Cihan harbinden galip çıkmış ama maddi-manevi yorulmuş olan ülkelerin, Lozan’da bu yeni devlete geçici bir süre nasıl razı olduğunu ama 74 Kıbrıs çıkarması gibi olaylardan sonra bu yeni devleti yıkma faaliyetlerini artırdığı dönemleri de iyi okumak gerekir.
Taviloğlu koleksiyonu ve Cumhuriyet
Yakın dostum Mustafa Taviloğlu’nun resim merakını, 1950’lerden başlayarak elindekini avucundakini resme yatırdığını, bunu bir tutkuya ve yaşam biçimine dönüştürdüğünü biliyordum ama İstanbul’da yedi mekanda açılan dev koleksiyonu görünce bambaşka bir anlayışa kavuştum. 2400’den fazla değerli tabloyu bir seferde sindirmeye imkan olmadığı gibi, sergilerin sadece resim sanatının estetik değerleri üzerinden değil, tarihsel boyutu yeniden hissettirmesi ve düşündürtmesi açısından da değerlendirilmesi gerektiğini kavradım.
İslam’da yasak olan resim ve heykel yerine, perspektife ihtiyaç duyulmayan minyatür ve hat sanatında usta isimler yetiştiren imparatorluğun, son yüzyıldaki modernleşme çabalarıyla emeklemeye başlayıp cumhuriyet devrimiyle birlikte kanatlanan resim birikimini somut olarak gösteren bir koleksiyonla karşı karşıyayız.
Fatih Sultan Mehmed’in Bellini’ye yaptırdığı portresi ve birçok değerli resim sarayda teşhir edilirken, oğlu II’nci Beyazıd’ın tahta geçer geçmez ilk iş olarak bütün tabloları saraydan attırması ya da Pargalı İbrahim Paşa katledildikten sonra Sultanahmet’teki köşkünün bahçesindeki heykellerin kırılması bağnazlığın en çarpıcı örnekleri arasındadır.
Resim ve heykel her zaman bu toplumdaki ilerici-gerici kavgasının simgesi olmuştur.
Aradan geçen yüzyıllar ve modernleşme çabaları bu karanlığı hafif hafif aydınlatmaya başladı.
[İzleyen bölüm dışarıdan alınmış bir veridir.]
-- ==== Sys2Proof/Laws/EvolvesF.lean ====
section
/-! SUPPORT. What each operation and meaning of the files LoopLaw, Loops, Superv, Boot, Sched leaves of the state before it
(Evolves). -/

namespace Sys2Proof.Machine

set_option Elab.async false
set_option linter.unusedTactic false
set_option linter.unreachableTactic false
set_option linter.unusedVariables false
set_option linter.unusedSimpArgs false
set_option exponentiation.threshold 1024

variable {M : Nat} {o : State}

/-! ## LoopLaw -/

theorem State.setNext_evolves {s : State} (a1 a2 a3) (h : Evolves M o s)
    (hm : 0x2 &&& M = 0x2) :
    Evolves M o (State.setNext s a1 a2 a3) := by
  unfold State.setNext
  try dsimp only
  repeat' first
    | (intro _)
    | with_reducible first
        | assumption | apply State.showSat_evolves | apply State.modEl_evolves | apply Evolves.ite
        | apply Evolves.foldl
    | exact mask_trans (by decide) hm
    | exact mask_bit hm (by decide)
    | fail_if_no_progress beta_reduce
    | split
    | fail_if_no_progress with_reducible apply Evolves.parts
    | exact Or.inl (by with_reducible rfl)
    | exact mask_part hm (by decide)

theorem State.piLaw_evolves {s : State} (a1 a2 a3) (h : Evolves M o s)
    (hm : 0x2 &&& M = 0x2) :
    Evolves M o (State.piLaw s a1 a2 a3) := by
  unfold State.piLaw
  try dsimp only
  repeat' first
    | (intro _)
    | with_reducible first
        | assumption | apply State.setNext_evolves | apply Evolves.ite | apply Evolves.foldl
    | exact mask_trans (by decide) hm
    | exact mask_bit hm (by decide)
    | fail_if_no_progress beta_reduce
    | split
    | fail_if_no_progress with_reducible apply Evolves.parts
    | exact Or.inl (by with_reducible rfl)
    | exact mask_part hm (by decide)

theorem State.slewTe_evolves {s : State} (a1) (h : Evolves M o s)
    (hm : 0x2 &&& M = 0x2) :
    Evolves M o (State.slewTe s a1) := by
  unfold State.slewTe
  try dsimp only
  repeat' first
    | (intro _)
    | with_reducible first
        | assumption | apply State.modEl_evolves | apply Evolves.ite | apply Evolves.foldl
    | exact mask_trans (by decide) hm
    | exact mask_bit hm (by decide)
    | fail_if_no_progress beta_reduce
    | split
    | fail_if_no_progress with_reducible apply Evolves.parts
    | exact Or.inl (by with_reducible rfl)
    | exact mask_part hm (by decide)

theorem State.verdict_evolves {s : State} (a1 a2 a3 a4) (h : Evolves M o s)
    (hm : 0x2 &&& M = 0x2) :
    Evolves M o (State.verdict s a1 a2 a3 a4) := by
  unfold State.verdict
  try dsimp only
  repeat' first
    | (intro _)
    | with_reducible first
        | assumption | apply State.modEl_evolves | apply Evolves.ite | apply Evolves.foldl
    | exact mask_trans (by decide) hm
    | exact mask_bit hm (by decide)
    | fail_if_no_progress beta_reduce
    | split
    | fail_if_no_progress with_reducible apply Evolves.parts
    | exact Or.inl (by with_reducible rfl)
    | exact mask_part hm (by decide)
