theorem State.serveReads_evolves {s : State} (a1 a2) (h : Evolves M o s)
    (hm : 0x400000000000000000000000000000000000000000000000000000000000000000000000000000000000000000000012052 &&& M = 0x400000000000000000000000000000000000000000000000000000000000000000000000000000000000000000000012052) :
    Evolves M o (State.serveReads s a1 a2) := by
  unfold State.serveReads
  try dsimp only
  repeat' first
    | (intro _)
    | with_reducible first
        | assumption | apply State.serveRead_evolves | apply State.modLoop_evolves | apply Evolves.ite
        | apply Evolves.foldl
    | exact mask_trans (by decide) hm
    | exact mask_bit hm (by decide)
    | fail_if_no_progress beta_reduce
    | split
    | fail_if_no_progress with_reducible apply Evolves.parts
    | exact Or.inl (by with_reducible rfl)
    | exact mask_part hm (by decide)

theorem State.endSysStep_evolves {s : State} (a1) (h : Evolves M o s)
    (hm : 0x400000000000000000000000000000000000000000000000000000000000000000000000000000000000000000000000012 &&& M = 0x400000000000000000000000000000000000000000000000000000000000000000000000000000000000000000000000012) :
    Evolves M o (State.endSysStep s a1) := by
  unfold State.endSysStep
  try dsimp only
  repeat' first
    | (intro _)
    | with_reducible first
        | assumption | apply State.finish_evolves | apply State.modCpt_evolves | apply Evolves.ite
        | apply Evolves.foldl
    | exact mask_trans (by decide) hm
    | exact mask_bit hm (by decide)
    | fail_if_no_progress beta_reduce
    | split
    | fail_if_no_progress with_reducible apply Evolves.parts
    | exact Or.inl (by with_reducible rfl)
    | exact mask_part hm (by decide)

theorem State.returnLate_evolves {s : State} (h : Evolves M o s)
    (hm : 0x100000000000000000000000000000400000000000000000000000000000000000000001200000000000000000000000000000000000000000000000000000418 &&& M = 0x100000000000000000000000000000400000000000000000000000000000000000000001200000000000000000000000000000000000000000000000000000418) :
    Evolves M o (State.returnLate s) := by
  unfold State.returnLate
  try dsimp only
  repeat' first
    | (intro _)
    | with_reducible first
        | assumption | apply State.finishOpt_evolves | apply State.modStand_evolves
        | apply State.failActivation_evolves | apply Evolves.ite | apply Evolves.foldl
    | exact mask_trans (by decide) hm
    | exact mask_bit hm (by decide)
    | fail_if_no_progress beta_reduce
    | split
    | fail_if_no_progress with_reducible apply Evolves.parts
    | exact Or.inl (by with_reducible rfl)
    | exact mask_part hm (by decide)

theorem State.showPass_evolves {s : State} (a1) (h : Evolves M o s)
    (hm : 0x8000000000000 &&& M = 0x8000000000000) :
    Evolves M o (State.showPass s a1) := by
  unfold State.showPass
  try dsimp only
  repeat' first
    | (intro _)
    | with_reducible first
        | assumption | apply State.wr_evolves | apply Evolves.ite | apply Evolves.foldl
    | exact mask_trans (by decide) hm
    | exact mask_bit hm (by decide)
    | fail_if_no_progress beta_reduce
    | split
    | fail_if_no_progress with_reducible apply Evolves.parts
    | exact Or.inl (by with_reducible rfl)
    | exact mask_part hm (by decide)

theorem State.groupWork_evolves {s : State} (h : Evolves M o s)
    (hm : 0x248020000000002 &&& M = 0x248020000000002) :
    Evolves M o (State.groupWork s) := by
  unfold State.groupWork
  try dsimp only
  repeat' first
    | (intro _)
    | with_reducible first
        | assumption | apply State.endReturn_evolves | apply State.wrBit_evolves | apply State.showPass_evolves
        | apply Evolves.ite | apply Evolves.foldl
    | exact mask_trans (by decide) hm
    | exact mask_bit hm (by decide)
    | fail_if_no_progress beta_reduce
    | split
    | fail_if_no_progress with_reducible apply Evolves.parts
    | exact Or.inl (by with_reducible rfl)
    | exact mask_part hm (by decide)

theorem State.endReread_evolves {s : State} (h : Evolves M o s)
    (hm : 0xfe0481 &&& M = 0xfe0481) :
    Evolves M o (State.endReread s) := by
  unfold State.endReread
  try dsimp only
  repeat' first
    | (intro _)
    | with_reducible first
        | assumption | apply State.loadMap_evolves | apply Evolves.ite | apply Evolves.foldl
    | exact mask_trans (by decide) hm
    | exact mask_bit hm (by decide)
    | fail_if_no_progress beta_reduce
    | split
    | fail_if_no_progress with_reducible apply Evolves.parts
    | exact Or.inl (by with_reducible rfl)
    | exact mask_part hm (by decide)

theorem State.frameWork_evolves {s : State} (h : Evolves M o s)
    (hm : 0x10000000000000004000000000000040080500000000000000000000000000003c025c01200000000020000000000000000790000000000000248020000fffc9b &&& M = 0x10000000000000004000000000000040080500000000000000000000000000003c025c01200000000020000000000000000790000000000000248020000fffc9b) :
    Evolves M o (State.frameWork s) := by
  unfold State.frameWork
  try dsimp only
  repeat' first
    | (intro _)
    | with_reducible first
        | assumption | apply State.fillBucket_evolves | apply State.switchAtBoundary_evolves
        | apply State.endSysStep_evolves | apply State.showInputs_evolves | apply State.powerCap_evolves
        | apply State.showOverdue_evolves | apply State.driveErr_evolves | apply State.endReread_evolves
        | apply State.busyWork_evolves | apply State.returnLate_evolves | apply State.groupWork_evolves
        | apply Evolves.ite | apply Evolves.foldl
    | exact mask_trans (by decide) hm
    | exact mask_bit hm (by decide)
    | fail_if_no_progress beta_reduce
    | split
    | fail_if_no_progress with_reducible apply Evolves.parts
    | exact Or.inl (by with_reducible rfl)
    | exact mask_part hm (by decide)

theorem execFrameBoundary_goes {s : State} (a0) (h : Evolves M o s)
    (hm : 0x10000000000000004000000000000040080500000000000000000000000000003c025c01200000000020000000000000000790000000000000248020000fffcdb &&& M = 0x10000000000000004000000000000040080500000000000000000000000000003c025c01200000000020000000000000000790000000000000248020000fffcdb) :
    Goes M o (execFrameBoundary a0 s) := by
  unfold execFrameBoundary
  try dsimp only
  repeat' first
    | (intro _)
    | with_reducible first
        | assumption | apply Goes.next | apply State.frameWork_evolves | apply State.pruneSpans_evolves
        | apply State.serveReads_evolves | apply State.countAll_evolves | apply State.takeFrame_evolves
        | apply Evolves.ite | apply Evolves.foldl
    | exact mask_trans (by decide) hm
    | exact mask_bit hm (by decide)
    | fail_if_no_progress beta_reduce
    | split
    | fail_if_no_progress with_reducible apply Evolves.parts
    | exact Or.inl (by with_reducible rfl)
    | exact mask_part hm (by decide)

/-! ## Vmode -/

theorem execVmodeOvercurrent_goes {s : State} (a0) (h : Evolves M o s)
    (hm : 0x4000050000000000000100000000000000000000000000000000040000000000000000000000080000100000000000170f6 &&& M = 0x4000050000000000000100000000000000000000000000000000040000000000000000000000080000100000000000170f6) :
    Goes M o (execVmodeOvercurrent a0 s) := by
  unfold execVmodeOvercurrent
  try dsimp only
  repeat' first
    | (intro _)
    | with_reducible first
        | assumption | apply Goes.next | apply State.loseElem_evolves | apply State.report_evolves
        | apply State.wrBit_evolves | apply Evolves.ite | apply Evolves.foldl
    | exact mask_trans (by decide) hm
    | exact mask_bit hm (by decide)
    | fail_if_no_progress beta_reduce
    | split
    | fail_if_no_progress with_reducible apply Evolves.parts
    | exact Or.inl (by with_reducible rfl)
    | exact mask_part hm (by decide)

theorem State.clearOc_evolves {s : State} (a1) (h : Evolves M o s)
    (hm : 0x219000000000000002 &&& M = 0x219000000000000002) :
    Evolves M o (State.clearOc s a1) := by
  unfold State.clearOc
  try dsimp only
  repeat' first
    | (intro _)
    | with_reducible first
        | assumption | apply State.showCleared_evolves | apply State.awaitCommit_evolves | apply State.wrBit_evolves
        | apply Evolves.ite | apply Evolves.foldl
    | exact mask_trans (by decide) hm
    | exact mask_bit hm (by decide)
    | fail_if_no_progress beta_reduce
    | split
    | fail_if_no_progress with_reducible apply Evolves.parts
    | exact Or.inl (by with_reducible rfl)
    | exact mask_part hm (by decide)

theorem execOcClearWrite_goes {s : State} (a0) (h : Evolves M o s)
    (hm : 0x219000000000000002 &&& M = 0x219000000000000002) :
    Goes M o (execOcClearWrite a0 s) := by
  unfold execOcClearWrite
  try dsimp only
  repeat' first
    | (intro _)
    | with_reducible first
        | assumption | apply Goes.next | apply State.clearOc_evolves | apply Evolves.ite | apply Evolves.foldl
    | exact mask_trans (by decide) hm
    | exact mask_bit hm (by decide)
    | fail_if_no_progress beta_reduce
    | split
    | fail_if_no_progress with_reducible apply Evolves.parts
    | exact Or.inl (by with_reducible rfl)
    | exact mask_part hm (by decide)

theorem execGroupLimiterTrip_goes {s : State} (a0 a1) (h : Evolves M o s)
    (hm : 0x3800000000000000082 &&& M = 0x3800000000000000082) :
    Goes M o (execGroupLimiterTrip a0 a1 s) := by
  unfold execGroupLimiterTrip
  try dsimp only
  repeat' first
    | (intro _)
    | with_reducible first
        | assumption | apply Goes.next | apply State.modLoop_evolves | apply State.wr_evolves
        | apply State.report_evolves | apply State.sat_evolves | apply State.wrBit_evolves | apply Evolves.ite
        | apply Evolves.foldl
    | exact mask_trans (by decide) hm
    | exact mask_bit hm (by decide)
    | fail_if_no_progress beta_reduce
    | split
    | fail_if_no_progress with_reducible apply Evolves.parts
    | exact Or.inl (by with_reducible rfl)
    | exact mask_part hm (by decide)

theorem State.showGtrip_evolves {s : State} (a1) (h : Evolves M o s)
    (hm : 0x3800000000000000000 &&& M = 0x3800000000000000000) :
    Evolves M o (State.showGtrip s a1) := by
  unfold State.showGtrip
  try dsimp only
  repeat' first
    | (intro _)
    | with_reducible first
        | assumption | apply State.wr_evolves | apply State.wrBit_evolves | apply Evolves.ite | apply Evolves.foldl
    | exact mask_trans (by decide) hm
    | exact mask_bit hm (by decide)
    | fail_if_no_progress beta_reduce
    | split
    | fail_if_no_progress with_reducible apply Evolves.parts
    | exact Or.inl (by with_reducible rfl)
    | exact mask_part hm (by decide)

theorem State.enableGroup_evolves {s : State} (a1) (h : Evolves M o s)
    (hm : 0x9000000000000002 &&& M = 0x9000000000000002) :
    Evolves M o (State.enableGroup s a1) := by
  unfold State.enableGroup
  try dsimp only
  repeat' first
    | (intro _)
    | with_reducible first
        | assumption | apply State.modLoop_evolves | apply State.awaitCommit_evolves | apply Evolves.ite
        | apply Evolves.foldl
    | exact mask_trans (by decide) hm
    | exact mask_bit hm (by decide)
    | fail_if_no_progress beta_reduce
    | split
    | fail_if_no_progress with_reducible apply Evolves.parts
    | exact Or.inl (by with_reducible rfl)
    | exact mask_part hm (by decide)

theorem execGtripClearWrite_goes {s : State} (a0) (h : Evolves M o s)
    (hm : 0x3a09000000000000002 &&& M = 0x3a09000000000000002) :
    Goes M o (execGtripClearWrite a0 s) := by
  unfold execGtripClearWrite
  try dsimp only
  repeat' first
    | (intro _)
    | with_reducible first
        | assumption | apply Goes.next | apply State.showCleared_evolves | apply State.showGtrip_evolves
        | apply State.enableGroup_evolves | apply Evolves.ite | apply Evolves.foldl
    | exact mask_trans (by decide) hm
    | exact mask_bit hm (by decide)
    | fail_if_no_progress beta_reduce
    | split
    | fail_if_no_progress with_reducible apply Evolves.parts
    | exact Or.inl (by with_reducible rfl)
    | exact mask_part hm (by decide)

theorem execDeglitchRelease_goes {s : State} (a0) (h : Evolves M o s)
    (hm : 0x2 &&& M = 0x2) :
    Goes M o (execDeglitchRelease a0 s) := by
  unfold execDeglitchRelease
  try dsimp only
  repeat' first
    | (intro _)
    | with_reducible first
        | assumption | apply Goes.next | apply State.modEl_evolves | apply Evolves.ite | apply Evolves.foldl
    | exact mask_trans (by decide) hm
    | exact mask_bit hm (by decide)
    | fail_if_no_progress beta_reduce
    | split
    | fail_if_no_progress with_reducible apply Evolves.parts
    | exact Or.inl (by with_reducible rfl)
    | exact mask_part hm (by decide)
Halife Abdülmecid’in Geromê etkisi yansıtan tabloları, Osman Hamdi Bey’in çalışmaları, Hoca Ali Rıza, Şeker Ahmet Paşa gibi ilk dönem ressamlarından sonra sıra iki paşa ailesine geliyor. Şakir Paşa ve Abidin Paşa aileleri. İki aile de Türk resmine büyük katkılarda bulunan ressamlar yetiştirmiş.
Sergileri gezerken dikkatimi çeken özelliklerden birisi de cumhuriyet dönemi ressamlarının kent ve kırsaldaki emekçilerin hayatına eğilmeleri oldu. Tarlada çalışan köylü kadınlar, arabacılar, balıkçılar, esnaf, hamallar, kasketliler, yemenili insanlar, kısacası günlük hayatın bin türlü hali.
Ara Güler’in resimlerinde de bu insan manzaralarını görürüz, Nazım’ın şiirinde, Yaşar Kemal’in romanında, Sait Faik’in öyküsünde de.
O kuşaklar için cumhuriyet buydu; Saray’dan, cülus törenlerinden, şaşaalı törenlerden kurtulup, yüzlerce yıldır bir sır gibi saklanmış olan halkı görmek demekti.
Sergileri dönem gözüyle incelerseniz bu halkçı eğilimin, sonradan daha kentli ve soyut tarzlara yöneldiğini açıkça görebilirsiniz.
Sanat, zamanın ruhunu kavramak açısından da ayrıca önemli.
Bu sergiler kaçırılmamalı, okullar gezi düzenlemeli, gençler gitmeli çünkü 101 yaşına gelen cumhuriyeti derinliğine kavramanın bir yolu da bu.